What is known in your community about the decision-making process in regard to biospecimens left after the research is over (i.e., testing and disposal of biospecimens)?
Overall, should there be any constraints or conditions placed on future use of leftover biospecimens after the original research is over?
Each table included representatives from each of the major stakeholder groups. Many of the individuals attending (and especially the community advisory board members and community educators) actively solicited input from their constituencies before coming to the meeting; thus, they actively represented the broader perspectives of their constituencies rather than voicing only their personal experience and views.

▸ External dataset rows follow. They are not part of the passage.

-- ==== Sys2Proof/Machine/RegTable.lean ====
section
/-! DEFINITION. The register map of the BZL-8128, one constructor per register (or register array) of the manual's register
tables (R9), written from those tables: base offset and strides, and for each field its bits, access code, restriction, reset
value and "Held through" entry (R10, R16, R18, R19). Reserved bits (R12) are the bits no field names. -/

namespace Sys2Proof.Machine

/-- R10: the behaviour codes of the Access column. -/
inductive Access where
  | ro | rw | w1c | w1s | wo | rc | hw
  deriving DecidableEq, Repr

/-- R10, R11: the restriction codes, and "house" fields. -/
inductive Restr where
  | none | sv | mk | house
  deriving DecidableEq, Repr

/-- R17: the reset kinds, from widest to narrowest. -/
inductive ResetKind where
  | power | device | stall | cluster | core | thread
  deriving DecidableEq, Repr

/-- R17: whose scope an instance of a register lies in (its index says which instance). -/
inductive RegScope where
  | dev | stall | stallPair | stallKey | cluster | core | thread | hthread | mover | source | recorder | recorderArr | graph | unit
  deriving DecidableEq, Repr

/-- One field of a register table (R9). `held = none` means "none"; `standby` is the ", S" of R19; `sat` says that the field's
Meaning column makes it saturate or keep its maximum (R14). -/
structure FieldDesc where
  lo : Nat
  width : Nat
  access : Access
  restr : Restr
  reset : Nat
  held : Option ResetKind
  standby : Bool
  sat : Bool
  deriving DecidableEq, Repr

/-- Where a register, or an array of them in up to two dimensions, lies in the control-register space (R431). -/
structure Layout where
  base : Nat
  n1 : Nat
  st1 : Nat
  n2 : Nat
  st2 : Nat
  deriving DecidableEq, Repr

Notes from each of the small group discussions were aggregated, and the authors systematically categorized the responses and identified major themes. This was done by jointly reading the notes from each tabletop discussion, developing a list of themes based on that reading, linking themes with specific text in the notes, and refining the themes to identify major and minor themes. A draft session report summarizing the major and minor themes was compiled and distributed in hard copy at the HPTN meeting one day after the session with a request for comments. The draft session report was also distributed via email to all session participants who were asked to provide feedback and comments to ensure accuracy and representative voice in the final session report. Appeals for additional comments and suggestions to the draft report were requested as part of four HPTN conference calls in March 2006 with members of the global Community Working Group, the Africa Regional Working Group, the Asia Regional Working Group, and the Americas Regional Working Group. These efforts resulted in corrections and comments from 18 reviewers of the draft report, mostly session participants.
What the Sessions Revealed
At the request of session participants, particular comments were not identified with specific countries or sites in order to avoid stereotyping or stigmatization. There was no clear geographic pattern with regard to the types of issues identified by participants, which fell into four broad categories (described in detail below). Many solutions were also proposed, and these are summarized along with examples of specific concerns.

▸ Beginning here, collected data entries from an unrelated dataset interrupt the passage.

-- ==== Sys2Proof/Machine/State.lean ====
section
/-! DEFINITION. The state of the BZL-8128 as plain data, the reasons a command can stop, and the state after reset. -/

namespace Sys2Proof.Machine

/-- R44-R58: TMB_STATUS.STATE. -/
inductive TmbState where
  | off | free | acquire | locked | following | holdover | isolated
  deriving DecidableEq, Repr

/-- The fields of a tick frame (R51). -/
structure TickInfo where
  frame : Nat
  course : Word64
  label : BitVec 96
  len : Nat
  nextLen : Nat
  count : Nat
  deriving DecidableEq, Repr

/-- The time base and course sequencer (R39-R60, R68): the always-on domain. `st` is TMB_STATUS.STATE. The three `Due` flags say
which work of the present boundary is still to come (tick frame, course length, course strobe). -/
structure Time where
  st : TmbState
  timeline : Word64
  course : Word64
  courseStart : Word64
  prevStart : Word64
  /-- starts of the courses before those, newest first (R48) -/
  backStart : List Word64
  /-- length code in force (R47) -/
  len : Nat
  frameDue : Bool
  lenDue : Bool
  strobeDue : Bool
  /-- the strobe that is due begins the very first course, whose number is already set -/
  strobeFirst : Bool
  /-- CRS_LEN_CHG: NEXT_LEN, FRAMES, PENDING; `taken` once the countdown has started (R49) -/
  nextLen : Nat
  frames : Nat
  change : Bool
  taken : Bool
  /-- the epoch label (R40) and the label announced for the next frame (R60) -/
  label : BitVec 96
  nextLabel : Option (BitVec 96)
  /-- a requested step not yet announced: its seconds and nanoseconds as requested (R60) -/
  stepReq : Option (Int × Int)
  stepMine : Bool
  /-- START written on a master, timeline not yet begun (R54) -/
  starting : Bool
  /-- acquisition: the good frames in a row and the latest of them (R55) -/
  acqGood : Nat
  acqFrame : Option TickInfo
  /-- REJOIN accepted: the device's own timeline runs on until it reloads (R57) -/
  rejoin : Bool
  missed : Nat
  badFrames : Nat
  /-- PPS_LOCKED as the latest good tick frame carried it (R51) -/
  upPpsLocked : Bool
  /-- numbers of the courses that began at the current and the previous frame's start, and the length codes then -/
  frameCourse : Word64
  prevFrameCourse : Word64
  frameLen : Nat
  prevFrameLen : Nat
  /-- timeline at holdover entry (R46) -/
  holdSince : Word64
  /-- the tick frame of the present 256 laths, one symbol a lath (R50, R51) -/
  tickOut : BitVec 256
  /-- timeline of the latest PPS_IN edge, where one has been timed (R46); the present lath has had its PPS_OUT pulse (R59) -/
  ppsAt : Option Word64
  ppsDone : Bool
  /-- slew not yet worth 1/64 ns, in 10^-9 of 1/64 ns (R45) -/
  slewAcc : Nat
  deriving DecidableEq, Repr

/-- The time base after POWER: OFF, all fields at their Reset values (length code 2). -/
def Time.reset : Time :=
  { st := .off, timeline := 0, course := 0, courseStart := 0, prevStart := 0, backStart := [], len := 2, frameDue := false, lenDue := false,
    strobeDue := false, strobeFirst := false, nextLen := 2, frames := 0, change := false, taken := false, label := 0,
    nextLabel := none, stepReq := none, stepMine := false, starting := false, acqGood := 0, acqFrame := none,
    rejoin := false, missed := 0, badFrames := 0, upPpsLocked := false, frameCourse := 0, prevFrameCourse := 0, frameLen := 2, prevFrameLen := 2,
    holdSince := 0, tickOut := 0, ppsAt := none, ppsDone := false, slewAcc := 0 }

/-- What the fuses hold (R16, R426-R430, R432). -/
structure Fuses where
  grade : Nat
  serial : Word64
  lcState : Nat
  transitions : Nat
  rollback : Nat
  /-- owner house key, return key and image root as fused; `none` reads as absent -/
  ownerKey : Option (List Word32)
  returnKey : Option (List Word32)
  root : Option (List Word32)
  makerBlown : Bool
  deriving DecidableEq, Repr

/-- Unblown fuses: grade -I, serial 0, life-cycle state MAKER. -/
def Fuses.reset : Fuses :=
  { grade := 0, serial := 0, lcState := 0, transitions := 0, rollback := 0, ownerKey := none, returnKey := none, root := none,
    makerBlown := false }

/-- A pending event record (R397-R399). -/
structure EvRec where
  src : Nat
  /-- 0-15 stall, 16 house -/
  owner : Nat
  /-- NOTICE target; otherwise CHANNEL -/
  notice : Bool
  copy : Bool
  count : Nat
  stamp : Word64
  data : List Word
  /-- RULE 2: the course in which it was queued; deliverable from the next strobe on -/
  held : Option Word64
  /-- held in the source's reserved slot (R398) -/
  reserved : Bool
  deriving DecidableEq, Repr

/-- One ring slot of a ledger recorder: GEN and the words after it (R404). -/
structure RecSlot where
  gen : Word
  words : List Word
  deriving DecidableEq, Repr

Sensitivity to Local Culture, Context, and History
The pervasive importance of local culture, context, and history for biospecimen collection and storage was evident in wide-ranging references to the implications of beliefs (e.g., about the significance of specific types of biospecimens), relationships (e.g., family interests in biological “remains” following death), and experiences (e.g., previous history of medical or research exploitation). Many session participants felt that U.S. values and beliefs about human biologic material cannot easily be used as a guide for policy development that is appropriate in all global research settings. For example, in some places the expression of breast milk and the collection of placentas may be viewed as unacceptable for use in research testing. In some cultural settings it is believed that all parts of the body must be buried once a person dies or the soul will not find peace; therefore, long-term storage of biologic material has raised concerns among potential research participants about whether the material can be retrieved for burial when a current or former research participant dies. Research policies and practices need to reflect awareness of and sensitivity to such cultural values, otherwise concerns about exploitation could prevent important research from moving forward.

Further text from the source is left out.